5 марта вызвали по списку большую группу женщин с вещами. Нас погрузили в спецмашины и вывезли куда-то к линии железной дороги. Само собой все это ночью.

Перед отправкой в этап разрешалось свидание с кем-нибудь из родных. Каждому выдавалась открытка, которую пересылали по адресу, и в ней можно было писать, что положено принести с собой. В объявленном перечне было: подушка, фланелевое одеяло, мыло, мочалка, ложка, миска, кружка и две пары белья. Внизу открытки стоял штамп, в который вписано было место и время свидания.

Большое, длинное помещение. В торцах двери, и на всем протяжении этого помещения от конца в конец коридор, образованный проволочной сеткой. Вдоль этого коридора, внутри между сетками надзиратели. По одну сторону коридора осужденные — по другую их родные. Чтобы услышать друг друга, нужно перекричать соседей. Времени мало, не знаешь о чем спросить, горло перехватывает от волнения, кто-то плачет. Надо самой удержаться от слез. Бедный мой отец, ему было тогда 57 лет, напряг все силы, чтобы сообщить о том, что дети у него, что они здоровы, одеты и обуты, что родные и друзья помогают.

«Мне кажется, что у тебя появились седые волосы. Мне трудно рассмотреть», — говорит он. «Не знаю, может быть. Я с 38-го года не видела себя в зеркале», — отвечаю я.

И тут сигнал. Конец свидания. Сначала выпускают родных, потом заключенных.

...Привезли нас в Котлас, построили по четыре человека в ряд и повели по ночному городу под конвоем и с собаками несколько километров до Котласской пересылки. Там не было ни тюрьмы, ни бараков. Была только огражденная зона с палатками военного образца, с наскоро сколоченными нарами. Местами брезент

 

 

- 272 -

был продран, и через дыры проникал холодный мартовский воздух. В центре палатки — железная печка. Дежурная дневальная подбрасывает в печку брикеты. Горячая пища раз в день. Хлеб мокрый, кислый. Днем нас выводили на работу.

Через несколько дней взяли на этап. В основном это были мужчины и с ними восемь женщин. Направили нас в Севжелдорлаг на строительство железной дороги Котлас—Воркута. Куда мы годились на строительстве железной дороги? Там, на земляных работах, без необходимой механизации, не выдерживали молодые мужчины. А восемь женщин, не знавших физического труда, гнали туда на верную погибель. Я в этой группе женщин была наиболее натренированной благодаря тому, что отец мой очень заботился о том, чтобы с детства приучить меня к спорту, закаливанию.
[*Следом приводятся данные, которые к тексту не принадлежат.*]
/-- The other sub-engine busy for the limit of consecutive completions, with no hardware agent enabled before the event, in a direction
whose descriptor is not in use. -/
theorem exec_irqEvt_stuck {s : State} {d : Dir} {e : Eng} (hq : HwQuiet s) (href : (s.dir d).chan.bufferRef = false)
    (hlast : (s.dir d).lastServiced ≠ some e) (hbusy : (s.engine d e.other).busy = true)
    (hstuck : s.cfg.oppBusyLimit ≤ (s.dir d).oppStreak + 1) :
    ∃ t, exec (.irqEvt (irqId d e)) s = .next (answered 0 0 t) ∧
      t.errlog = s.errlog ++ [.stuckBusy d e.other, .malformedDescriptor d] ∧
      (t.engine d e.other).busy = false ∧ (t.engine d e.other).done = false ∧ (t.engine d e.other).addr = 0 ∧
      (t.engine d e.other).cnt = 0 ∧ (t.engine d e).addr = (s.engine d e).addr ∧ (t.engine d e).cnt = (s.engine d e).cnt ∧
      (t.dir d).oppStreak = 0 ∧ (t.dir d).chan = (s.dir d).chan ∧ (t.dir d).buf = (s.dir d).buf ∧
      t.env.now = s.env.now + 1 := by
  have hcount : streakCounted d e (interrupted (.irqEvt (irqId d e)) s) = (s.dir d).oppStreak + 1 := by
    rw [streakCounted_eq, hw_quiet (hq.interrupted _), interrupted_engine, interrupted_dir, hbusy, if_neg hlast]
    rfl
  have hr := recoveryChecks_done d e (interrupted (.irqEvt (irqId d e)) s)
  rw [hcount, interrupted_cfg, decide_eq_true hstuck] at hr
  have hexec := exec_irqEvt_noBuffer (e := e) href
  generalize recoveryChecks d e (interrupted (.irqEvt (irqId d e)) s) = r at hr hexec
  have hm := hw_agentsMoved (r.log (.malformedDescriptor d))
  generalize hw (r.log (.malformedDescriptor d)) = m at hm hexec
  -- the state completed differs from `m` in the service of sub-engine `e` and in leaving interrupt context
  obtain ⟨t, ht⟩ : ∃ t, t = { serviced d e m with inIrq := false } := ⟨_, rfl⟩
  have hdir : t.dir d = { m.dir d with
      hw := { (m.dir d).hw.modEng e (fun g => { g with done := false }) with en := true }, lastServiced := some e } := by
    rw [ht, ← serviced_dir]
    cases d <;> rfl
  have hengine (x : Eng) : t.engine d x = if x = e then { m.engine d e with done := false } else m.engine d x := by
    rw [ht, ← serviced_engine]
    cases d <;> rfl
  obtain ⟨hblank, hstreak⟩ := hr.stuckBlank rfl
  obtain ⟨hb, hd, ha, hc⟩ := (hblank.of_engine (State.log_engine _ _ _ _)).moved hm
  obtain ⟨haddr, hcnt⟩ := hr.kept (by rwa [interrupted_dir])
  have herrlog : t.errlog = m.errlog := by rw [ht]; exact State.setDir_errlog _ _ _
  have hnow : t.env.now = m.env.now := by rw [ht]; exact congrArg Env.now (State.setDir_env _ _ _)
  have hrepeat : ¬ ((interrupted (.irqEvt (irqId d e)) s).dir d).lastServiced = some e := by rwa [interrupted_dir]
  rw [← ht] at hexec
  refine ⟨t, hexec, ?_, ?_, ?_, ?_, ?_, ?_, ?_, ?_, ?_, ?_, ?_⟩
  · rw [herrlog, hm.frame.errlog, State.log_errlog, hr.errlog, if_neg hrepeat, if_pos rfl, List.append_nil, ← List.append_cons]
    rfl
  · rw [hengine, if_neg (Eng.other_ne e), hb]
  · rw [hengine, if_neg (Eng.other_ne e), hd]
  · rw [hengine, if_neg (Eng.other_ne e), ha]
  · rw [hengine, if_neg (Eng.other_ne e), hc]
  · rw [hengine, if_pos rfl, hm.frame.addr, State.log_engine, haddr, interrupted_engine]
  · rw [hengine, if_pos rfl, hm.frame.cnt, State.log_engine, hcnt, interrupted_engine]
  · rw [hdir, hm.frame.oppStreak, State.log_dir, hstreak]
  · rw [hdir, hm.frame.chan, State.log_dir, hr.frame.chan, interrupted_dir]
  · rw [hdir, hm.frame.buf, State.log_dir, hr.frame.buf, interrupted_dir]
  · rw [hnow, hm.frame.now, State.log_env, hr.now, if_neg hrepeat, if_pos rfl]
    rfl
Нас выгрузили на 47-м километре от Котласа, в том месте, где в реку Вычегду втекает река Виледь и расположен поселок Коряжма. Здесь силами заключенных строился железнодорожный мост через Виледь и прокладывались пути. Лагерный пункт, который назывался «командировка», имел чисто мужское население. Мужчин содержали в бараках, а меня и еще пятерых жен партийных и хозяйственных руководителей вместе с женщинами-уголовницами — в какой-то хибарке с двойными нарами.

Что было с нами делать? Куда мы годились? Мудрое начальство создало бригаду для ошкуривания железнодорожных шпал. Очень скоро стало ясно, что мы для работы в лесу непригодны.
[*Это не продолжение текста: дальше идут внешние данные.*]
-- ==== Sys2Proof/Machine/AddressMap.lean ====
section
/-! DEFINITION. The HOST block's address map as a function (20_memory.md R60, R61, R62). -/

namespace Sys2Proof.Machine

/-- `req_addr[1:0] = 0`: the offset names a whole word (R62). -/
def aligned (off : Offset) : Bool := off.extractLsb' 0 2 == 0#2

/-- The place an aligned offset names (R60). An offset from 0x1000 on is a word of the output window. -/
def locOf (off : Offset) : Loc :=
  if off.getLsbD 12 then .out (off.extractLsb' 2 10).toNat
  else if off = 0x000#13 then .id
  else if off = 0x004#13 then .cmd
  else if off = 0x008#13 then .arg
  else if off = 0x00C#13 then .status
  else if off = 0x010#13 then .err
  else if off = 0x014#13 then .result
  else if off = 0x018#13 then .mode
  else if off = 0x01C#13 then .ecLevel
  else if off = 0x020#13 then .version
  else if off = 0x024#13 then .contentLen
  else if off = 0x028#13 then .stageLen
  else if off = 0x02C#13 then .stageData
  else if off = 0x030#13 then .outBitlen
  else if off = 0x034#13 then .reqBits
  else .reserved

/-- A write to this place starts a command, sets ARG or appends a byte; a write anywhere else is ignored
(R61, R236). -/
def writable : Loc → Bool
  | .cmd | .arg | .stageData => true
  | .id | .status | .err | .result | .mode | .ecLevel | .version | .contentLen | .stageLen
  | .outBitlen | .reqBits | .reserved | .out _ => false

end Sys2Proof.Machine
end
Однажды нас выстроили в ряд, явилось лагерное начальство и стало выяснять, какие должности мы занимали на воле. Мы были перепуганы, заподозрив, что они выбирают нас вовсе не на работу, а в наложницы. Называли по очереди наши фамилии, и каждая должна была объяснить свою специальность. Одна была медицинской сестрой, другая — машинисткой. Дошла очередь до меня. Кому нужна была я — научный работник? И неожиданно один из мужчин сказал, что меня он берет к себе.

Ужас охватил меня. Но что делать? И я пошла за своим «хозяином». Как только мы остались одни, «хозяин» внимательно посмотрел на меня и сказал: «Лена, не пугайтесь. Вы меня, наверное, просто не

 

- 273 -

узнали. Я такой же заключенный, как и вы, только с пятнадцатилетним сроком. В вашей студенческой компании был сокурсник Аркадий Якубович, а я его старший брат Павел. Вы несколько раз бывали у нас дома, и я узнал вас сразу, как только увидел. Я сначала тоже был на общих работах, а когда стал немощным доходягой, меня сделали нарядчиком. Вы будете моим помощником, работа не хитрая. Я живу в конторе, там есть кабинка, в которой будете жить вы. Я буду вас оберегать. Считайте, что вам крупно повезло».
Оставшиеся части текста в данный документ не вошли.